I have the time dependence of the electric field $A(t)$ written in terms of the amplitude $E(t)$ and phase $\phi(t)$ as

$$A(t) = E(t) \cos[\nu t + \phi(t)].$$

I am told that this "varies slowly in an optical period $2\pi/\nu$."

I'm a bit confused as to what this $2\pi/\nu$ is supposed to be. Is this the angular frequency?
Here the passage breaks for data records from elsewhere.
/-- A received frame of the kind that is asked for gives its sender's fields back. -/
theorem decodeCommand_of_frame {k : Kind} {s : State} {x : Tx}
    (hbuf : ∀ i, i < (frameOf s.params x k).length → readOctet s.rx.buf i = (frameOf s.params x k).getD i 0)
    (hlen : (frameOf s.params x k).length ≤ s.rx.len.toNat) :
    decodeCommand k s = s.withDecode true s.ctl.err (copiedFrom s.params x k s.rx) := by
  have hcode : readOctet s.rx.buf 0 = codeOfKind s.params k := hbuf 0 (Nat.succ_pos _)
  rw [decodeCommand_accept hcode (length_frameOf s.params x k ▸ hlen), decodedFrom_of_frame hbuf]

/-- Settles O27: `TXBUF` holds the octets of `frameOf` after the encode (`readOctet_encodeFrame`), and a decode of these
octets gives the fields back (`decodeCommand_of_frame`). -/
theorem frameRoundTrip : Obligations.FrameRoundTrip := by
  unfold Obligations.FrameRoundTrip
  intro k s buf hb hc
  obtain ⟨hw, -⟩ := (canonical_iff s).1 hc
  refine ⟨encodeFrame k s, exec_fcEnc hb k, fun hcopy => ?_⟩
  rw [len_encodeFrame] at hcopy
  have hframe (i : Nat) (hi : i < (frameOf s.params s.tx k).length) :
      readOctet buf i = (frameOf s.params s.tx k).getD i 0 := by
    rw [hcopy i hi, readOctet_encodeFrame k s hw, if_pos hi]
  have hdecode := decodeCommand_of_frame (s := (encodeFrame k s).withRxFrame buf (encodeFrame k s).tx.len) hframe
    (len_encodeFrame k s).ge
  have hready : ((encodeFrame k s).withRxFrame buf (encodeFrame k s).tx.len).busy = false := hb
  exact ⟨_, (exec_fcDec hready k).trans (congrArg Host.Outcome.next hdecode), decOk_withDecode .., rfl, rfl⟩

/-! ### A session step with a malformed frame -/

/-- The end of a session whose presented frame was loaded but did not decode: the error `d`, with `fc` in `D_FC` (R177 (b),
R262). -/
def failedDecode (d : ErrDetail) (fc : Octet) (a : TrxAnswers) (s : State) : State :=
  raiseErr .protocolViolation d { (heardFrame a s).setDecOk false with rx := { (heardFrame a s).rx with fc := fc } }

/-- What every malformed frame does, besides the receive registers. -/
theorem failedDecode_effect (d : ErrDetail) (fc : Octet) (a : TrxAnswers) (s : State) :
    FailedWith .protocolViolation d s (failedDecode d fc a s) ∧
      FailedQuietly [.isHardwareFault, .isReceiveDone, .getReceivedFrame] s (failedDecode d fc a s) ∧
      (failedDecode d fc a s).decOk = false ∧ StatusKept [0, 6] s (failedDecode d fc a s) := by
  refine ⟨failedWith_raiseErr _ _ rfl rfl, failedQuietly_raiseErr _ _ ?_ rfl rfl rfl rfl rfl rfl rfl rfl rfl rfl rfl, ?_,
    statusKept_raiseErr _ _ (statusKept_setDecOk false s)⟩
  · simp [heardFrame, loadFrame]
  · simp [State.decOk, failedDecode]

/-- The presented frame is in `RXBUF`, whatever its decode answered (R262). -/
theorem failedDecode_rx (d : ErrDetail) (fc : Octet) (a : TrxAnswers) {s : State} (hc : buffersCanonical s = true) :
    RxHolds a.frame.octets s (failedDecode d fc a s) ∧ (failedDecode d fc a s).rx.len.toNat = a.frame.octets.length ∧
      (failedDecode d fc a s).rx =
        { s.rx with fc := fc, len := (failedDecode d fc a s).rx.len, buf := (failedDecode d fc a s).rx.buf } := by
  obtain ⟨-, hw⟩ := (canonical_iff s).1 hc
  refine ⟨fun off hoff => ?_, toNat_loadFrame_len a.frame s, rfl⟩
  have hread : readOctet (failedDecode d fc a s).rx.buf off = _ := readOctet_loadFrame a.frame s hw off
  simp only [hostBufReadValue, frameMax, hoff, if_true, hread]

theorem heardFrame_rx_of_empty {a : TrxAnswers} (h : a.frame.octets = []) (s : State) :
    (heardFrame a s).rx = { s.rx with len := 0 } := by
  simp [heardFrame, loadFrame, writeOctets, h]

theorem heardFrame_first {a : TrxAnswers} {s : State} {c : Octet} {rest : List Octet} (h : a.frame.octets = c :: rest)
    (hw : Memory.wf s.rx.buf = true) :
    0 < (heardFrame a s).rx.len.toNat ∧ readOctet (heardFrame a s).rx.buf 0 = c := by
  have hlen : (heardFrame a s).rx.len.toNat = a.frame.octets.length := toNat_loadFrame_len a.frame _
  have hread : readOctet (heardFrame a s).rx.buf 0 = _ := readOctet_loadFrame a.frame s hw 0
  simp [hlen, hread, h]

section
variable {s : State} {a : TrxAnswers} (hb : s.busy = true) (hf : s.ctl.fsm ∈ receiveWaits) (hfault : a.hwFault = false)
  (hdone : a.rxDone = true)
include hb hf hfault hdone

/-- A step ends in `failedDecode` when the decode of its state, one kind or one of two (R183), fails. -/
theorem engineStep_failedDecode {d : ErrDetail} {fc : Octet}
    (hone : ∀ k, expectedKinds s.ctl.fsm = [k] → decodeFrame k (heardFrame a s) =
      ({ (heardFrame a s).setDecOk false with rx := { (heardFrame a s).rx with fc := fc } }, some d))
    (htwo : expectedKinds s.ctl.fsm = [.confirm, .finished] → decodeEither (heardFrame a s) =
      ({ (heardFrame a s).setDecOk false with rx := { (heardFrame a s).rx with fc := fc } }, some d)) :
    engineStep a s = failedDecode d fc a s := by
  rw [engineStep_frame hb hf hfault hdone]
  exact onReceiveDone_fail (u := heardFrame a s) hf hone htwo

theorem engineStep_emptyFrame (h : a.frame.octets = []) : engineStep a s = failedDecode .truncated s.rx.fc a s := by
  have hlen : (heardFrame a s).rx.len = 0#7 := congrArg Rx.len (heardFrame_rx_of_empty h s)
  exact engineStep_failedDecode hb hf hfault hdone (fun k _ => decodeFrame_empty k _ hlen) fun _ => decodeEither_empty hlen

section
variable {c : Octet} {rest : List Octet} (h : a.frame.octets = c :: rest) (hw : Memory.wf s.rx.buf = true)
include h hw

theorem engineStep_wrongCode (hcode : ∀ k ∈ expectedKinds s.ctl.fsm, c ≠ codeOfKind s.params k) :
    engineStep a s = failedDecode .badFc c a s := by
  obtain ⟨hpos, hfirst⟩ := heardFrame_first h hw
  have hne (k : Kind) (hk : k ∈ expectedKinds s.ctl.fsm) :
      readOctet (heardFrame a s).rx.buf 0 ≠ codeOfKind (heardFrame a s).params k := hfirst ▸ hcode k hk
  refine engineStep_failedDecode hb hf hfault hdone (fun k hkinds => ?_) fun hkinds => ?_
  · rw [decodeFrame_badFc k _ hpos (hne k (by simp [hkinds])), hfirst]
  · rw [decodeEither_badFc hpos (hne .confirm (by simp [hkinds])) (hne .finished (by simp [hkinds])), hfirst]

theorem engineStep_shortFrame {k : Kind} (hk : k ∈ expectedKinds s.ctl.fsm) (hcode : c = codeOfKind s.params k)
    (hshort : (c :: rest).length < minLen k) : engineStep a s = failedDecode .truncated c a s := by
  obtain ⟨hpos, hfirst⟩ := heardFrame_first h hw
  have hread : readOctet (heardFrame a s).rx.buf 0 = codeOfKind (heardFrame a s).params k := hfirst.trans hcode
  have hlen : (heardFrame a s).rx.len.toNat < minLen k := by
    rw [← h] at hshort
    exact (toNat_loadFrame_len a.frame _).trans_lt hshort
  have hdecode := decodeFrame_short k (heardFrame a s) hpos hread hlen
  rw [hfirst] at hdecode
  refine engineStep_failedDecode hb hf hfault hdone (fun k' hkinds => ?_) fun hkinds => ?_
  · obtain rfl : k = k' := List.mem_singleton.1 (hkinds ▸ hk)
    exact hdecode
  · simp only [hkinds, List.mem_cons, List.not_mem_nil, or_false] at hk
    obtain rfl | rfl := hk
    · exact (decodeEither_confirm hpos hread).trans hdecode
    · exact (decodeEither_finished hpos hread).trans hdecode

end
end

/-- Settles O49: each malformed frame ends the step in `failedDecode`, in the order of R178's tests. -/
theorem malformedFrameFails : Obligations.MalformedFrameFails := by
  unfold Obligations.MalformedFrameFails
  intro s a hb hc hf hfault hdone
  obtain ⟨-, hw⟩ := (canonical_iff s).1 hc
  refine ⟨fun h => ?_, fun c rest h hcode => ?_, fun c rest k h hk hcode hshort => ?_⟩
  · obtain ⟨hfailed, hquiet, hdec, hstatus⟩ := failedDecode_effect .truncated s.rx.fc a s
    rw [engineStep_emptyFrame hb hf hfault hdone h]
    have hrx : (failedDecode .truncated s.rx.fc a s).rx = { (heardFrame a s).rx with fc := s.rx.fc } := rfl
    rw [heardFrame_rx_of_empty h] at hrx
    exact ⟨hfailed, hquiet, hdec, hstatus, hrx⟩
  · obtain ⟨hfailed, hquiet, hdec, hstatus⟩ := failedDecode_effect .badFc c a s
    rw [engineStep_wrongCode hb hf hfault hdone h hw hcode, ← h]
    exact ⟨hfailed, hquiet, hdec, hstatus, failedDecode_rx .badFc c a hc⟩
  · obtain ⟨hfailed, hquiet, hdec, hstatus⟩ := failedDecode_effect .truncated c a s
    rw [length_frameOf] at hshort
    rw [engineStep_shortFrame hb hf hfault hdone h hw hk hcode hshort, ← h]
    exact ⟨hfailed, hquiet, hdec, hstatus, failedDecode_rx .truncated c a hc⟩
Angular frequency is defined as

$${\displaystyle \omega ={\frac {2\pi }{T}}={2\pi f},}$$

where $T$ is the period and $f$ is the ordinary frequency.
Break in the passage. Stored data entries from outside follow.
-- ==== Sys2Proof/Machine/Ops.lean ====
section
/-! DEFINITION. Shared operations: data memory, regions, the loop of the rules, status updates, errors, free values. -/

namespace Sys2Proof.Machine

/-- What a byte of data memory that nothing has written reads as (log 1). -/
def unlistedByte : Byte := 0

/-- `MemRead(a, 1)` (00_scope.md R13). -/
def memRead : Memory → Nat → Byte
  | [], _ => unlistedByte
  | (k, w) :: m, a => if k = a then w else memRead m a

/-- `MemWrite(a, 1, v)` (00_scope.md R13), in the canonical form. -/
def memWrite : Memory → Nat → Byte → Memory
  | [], a, v => if v = unlistedByte then [] else [(a, v)]
  | (k, w) :: m, a, v =>
    if a < k then (if v = unlistedByte then (k, w) :: m else (a, v) :: (k, w) :: m)
    else if a = k then (if v = unlistedByte then m else (a, v) :: m)
    else (k, w) :: memWrite m a v

/-- Every address listed is above `lo`, the addresses rise, and no entry is the unlisted byte. -/
def memSorted (lo : Nat) : Memory → Bool
  | [] => true
  | (k, w) :: m => decide (lo ≤ k) && decide (w ≠ unlistedByte) && memSorted (k + 1) m

/-- The canonical form of data memory. -/
def Memory.wf (m : Memory) : Bool := memSorted 0 m

/-- Every listed byte lies in the data memory that exists (10_state.md R36). -/
def memInSpace (m : Memory) : Bool := m.all fun c => decide (c.1 < Config.memorySize)

/-- Bytes at `a`, `a + 1`, … (30_encoding.md R76, `mem`). -/
def memWriteBytes : Memory → Nat → List Byte → Memory
  | m, _, [] => m
  | m, a, b :: bs => memWriteBytes (memWrite m a b) (a + 1) bs

/-- The byte sequence of a region (00_scope.md R14). -/
def memBytes (m : Memory) (base len : Nat) : List Byte :=
  (List.range len).map fun i => memRead m (base + i)

/-- `for i in 0..n-1` (00_scope.md R13): the body runs for i = 0, 1, …, n-1 in that order. -/
def forUp (n : Nat) (body : Nat → Memory → Memory) (m : Memory) : Memory :=
  match n with
  | 0 => m
  | k + 1 => body k (forUp k body m)

/-- Whether address `a` is in the region. -/
def Region.holds (r : Region) (a : Nat) : Bool := decide (r.base ≤ a) && decide (a < r.base + r.len)

/-- Whether two regions share a byte, as 60_exceptions.md R181 computes it. -/
def Region.overlaps (r t : Region) : Bool :=
  decide (0 < r.len) && decide (0 < t.len) &&
    decide (t.base < r.base + r.len) && decide (r.base < t.base + t.len)

/-- The platform's map has no region with side effects under `r` (20_memory.md R58). -/
def State.ordinary (s : State) (r : Region) : Bool := s.devices.all fun d => !d.overlaps r

/-- The platform's map gives address `a` side effects (20_memory.md R58). -/
def State.sideEffectAt (s : State) (a : Nat) : Bool := s.devices.any fun d => d.holds a

/-- `clearStatus()` (44_commands.md R160): BUSY keeps its value. -/
def clearStatus (s : State) : State :=
  { s with status :=
    { s.status with done := false, err := false, drop := false, errCode := 0, errDetail := 0 } }

/-- `TILE_COUNT <- 0 ; OUT_LEN <- 0` (44_commands.md R160). -/
def zeroCounts (s : State) : State := { s with tileCount := 0, outLen := 0 }

/-- `raise Error(code, detail)` (60_exceptions.md R184): the block's only exception. Nothing returns
from it (R186): the record stays until CLEAR, the next accepted command or reset. -/
def raiseError (code detail : BitVec 4) (s : State) : State :=
  { s with status := { s.status with err := true, errCode := code, errDetail := detail } }

/-- A command that ends in an error at acceptance (44_commands.md R160). -/
def failCommand (code detail : BitVec 4) (s : State) : State :=
  raiseError code detail (zeroCounts s)

/-- A word written while BUSY = 1 (70_reset_and_hazards.md R210). -/
def dropWord (s : State) : State := { s with status := { s.status with drop := true } }

/-- The next LATENCY (log 4): the free value the counter selects, and the counter moved on. -/
def drawLatency (s : State) : State :=
  { s with delay := Config.latency s.draws, draws := s.draws + 1 }

/-- `start(op, N)` (44_commands.md R161), with the job's LATENCY drawn (log 4). -/
def startJob (op : JobOp) (n : Nat) (s : State) : State :=
  drawLatency
    { s with
      status := { s.status with busy := true }
      tileCount := BitVec.ofNat 32 n
      outLen := 0
      job := some op
      raced := false }

/-- The end of every completion (44_commands.md R165): `OUT_LEN <- L ; BUSY <- 0 ; DONE <- 1 ; job <- none`. -/
def finishJob (len : Nat) (s : State) : State :=
  { s with
    outLen := BitVec.ofNat 32 len
    status := { s.status with busy := false, done := true }
    job := none
    raced := false }

/-- Every byte of the region is any value (20_memory.md R62, 70_reset_and_hazards.md R201): byte `i` is the
free value of number `draws + i` (logs 5, 6). -/
def drawRegion (r : Region) (s : State) : State :=
  { s with
    mem := forUp r.len (fun i m => memWrite m (r.base + i) (Config.freeByte (s.draws + i))) s.mem
    draws := s.draws + r.len }

/-- A value reaches the host (log 3). -/
def noteRead (x : HostRead) (s : State) : State := { s with hostReads := x :: s.hostReads }

/-- The host hands a result on (40_host_header.md R102, log 17). -/
def handResult (r : HostResult) (s : State) : State := { s with handedOn := r :: s.handedOn }

/-- The operation stays the host's next one. -/
def keepHostOp (op : HostOp) (s : State) : State := { s with hostOps := op :: s.hostOps }

end Sys2Proof.Machine
end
Furthermore, how can $\cos[\nu t + \phi(t)]$ be written so that the so-called "optical period" of $2\pi/\nu$ is clearer (to a novice)?

Answer 1

Normally, a wave is given by $A(t)=E\cos(\nu t+\phi)$, where $E$ and $\phi$ are constants. (The notation is a little weird, as you suspected; we usually denote angular frequency by $\omega$ rather than $\nu$.) Anyways, the period of this wave is $T=2\pi/\nu$.
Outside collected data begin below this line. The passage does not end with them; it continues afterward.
-- ==== Sys2Proof/Certificates/Slice0/Obligations.lean ====
section
/-! DEFINITION. The statements for the provers. -/

open Sys2Proof Sys2Proof.Machine

/-! ### Encoding -/

/-- The words of the opcode map (30_encoding.md R71), and four words of its reserved rows. -/
def Obligations.OpcodeMapWordsDecode : Prop :=
  decode 0x00000000 = .nop ∧ decode 0x00000001 = .convert ∧ decode 0x00000002 = .reorder ∧
    decode 0x00000003 = .pack ∧ decode 0x00000004 = .clear ∧
    decode 0x00000005 = .illegal 5 0 ∧ decode 0x0000000F = .illegal 15 0 ∧
    decode 0x00000011 = .illegal 1 1 ∧ decode 0xFFFFFFF0 = .illegal 0 0xFFFFFFF

/-- Decode and encode agree on every command and on every word: no bit of a command word is dropped
(30_encoding.md R70, R74). -/
def Obligations.DecodeInvertsEncode : Prop :=
  (∀ i : Instr, i.wellFormed = true → decode (encode i) = i) ∧
    ∀ w : Word, (decode w).wellFormed = true ∧ encode (decode w) = w

/-- 30_encoding.md R74: what every word decodes to, by its low four bits and the rest, and what presenting it does. -/
def Obligations.DecodingOfEveryWord : Prop :=
  ∀ w : Word,
    (5 ≤ w.toNat % 16 →
      ∃ op rsvd, decode w = .illegal op rsvd ∧ op.toNat = w.toNat % 16 ∧ rsvd.toNat = w.toNat / 16 ∧
        ∀ s : State, s.status.busy = false → exec (decode w) s = .next (errorState 1 1 s)) ∧
    (w.toNat % 16 < 5 → w.toNat / 16 ≠ 0 →
      ∃ op rsvd, decode w = .illegal op rsvd ∧ op.toNat = w.toNat % 16 ∧ rsvd.toNat = w.toNat / 16 ∧
        ∀ s : State, s.status.busy = false → exec (decode w) s = .next (errorState 1 2 s)) ∧
    (w.toNat % 16 < 5 → w.toNat / 16 = 0 →
      some (decode w) = [Instr.nop, .convert, .reorder, .pack, .clear][w.toNat % 16]?) ∧
    ∀ s : State, s.status.busy = true →
      exec (decode w) s = .next { s with status := { s.status with drop := true } }

/-- A command word is laid out in four bytes, little-endian; the decoder reads it there, and rejects only byte
sequences shorter than a word (30_encoding.md R70, 20_memory.md R55). -/
def Obligations.CommandBytesAreLittleEndian : Prop :=
  (∀ (w : Word) (rest : List Byte),
      decodeBytes (BitVec.ofNat 8 w.toNat :: BitVec.ofNat 8 (w.toNat / 2 ^ 8) ::
        BitVec.ofNat 8 (w.toNat / 2 ^ 16) :: BitVec.ofNat 8 (w.toNat / 2 ^ 24) :: rest) =
        .ok (decode w, rest)) ∧
    ∀ bs : List Byte, decodeBytes bs = .error .truncated ↔ bs.length < 4

/-- When the host's next operation is a 32-bit write of `w` to CMD and no completion is due, the step is exec of the
decoded word, at the state with that operation taken and a running job one host step nearer its completion
(log 4); and `withFetchWord` makes it so. -/
def Obligations.StepPresentsCommandWord : Prop :=
  (∀ (s : State) (w : Word) (rest : List HostOp), s.completesNow = false →
      s.hostOps = .regWrite 0x08 4 w :: rest → step s = exec (decode w) (s.hostMoves rest)) ∧
    ∀ (s : State) (w : Word),
      ∃ d, step (s.withFetchWord 32 w.toNat) = exec (decode w) { s with delay := d } ∧
        (s.job = none → d = s.delay)

/-! ### Commands -/

/-- 44_commands.md R168: accepted, NOP changes no state; while busy it is dropped. -/
def Obligations.NopChangesNothing : Prop :=
  ∀ s : State,
    (s.status.busy = false → exec .nop s = .next s) ∧
      (s.status.busy = true → exec .nop s = .next { s with status := { s.status with drop := true } })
In your situation, the optical period is the period I just mentioned (the period of the wave if the amplitude and phase were constants). But, the amplitude and phase aren't constants in your case. This means that the "true" period will be have to be corrected, depending on how quickly $\phi(t)$ and $E(t)$ change.

However, the statement that $E(t)$ and $\phi(t)$ "vary slowly in an optical period" basically tells you that the correction will be small. In other words, the true period won't be very different from the optical period, since the amplitude and phase will only change a little bit over the course of one optical period.

Answer 2

As mentioned in my comments considering the fact that the period of a $\cos$ function is $2\pi$ one can write $$\cos[\nu t+\phi(t)]=\cos[\nu t+2\pi+\phi(t)]=\cos[\nu(t+\frac{2\pi}{\nu})+\phi(t)]$$ Hence $T_{\rm o}=\frac{2\pi}{\nu}$ is the period of the $\cos$ function only if $\phi(t)$ is constant since in that case $$\frac{d}{dt}[\nu t+\phi(t)]=\nu+\dot{\phi}(t)=\nu$$ However, in general $\phi(t)$ changes as a function of time and therefore, the angular frequency is $$\omega=\nu+\dot{\phi}(t)\rightarrow T=\frac{2\pi}{\omega}=\frac{2\pi}{\nu+\dot{\phi}(t)}$$

In your question it is mentioned that the variation of the electric field over the time period $T_{\rm o}$ is negligible. This implies that the variations of $E(t)$ and $\phi(t)$ over the timescale $T_{\rm o}$ are not significant. For $\phi(t)$ this means $\dot\phi(t)\ll\nu$. For $E(t)$ this means $\dot E(t)/E(t)\ll \frac{\nu}{2\pi}=f$.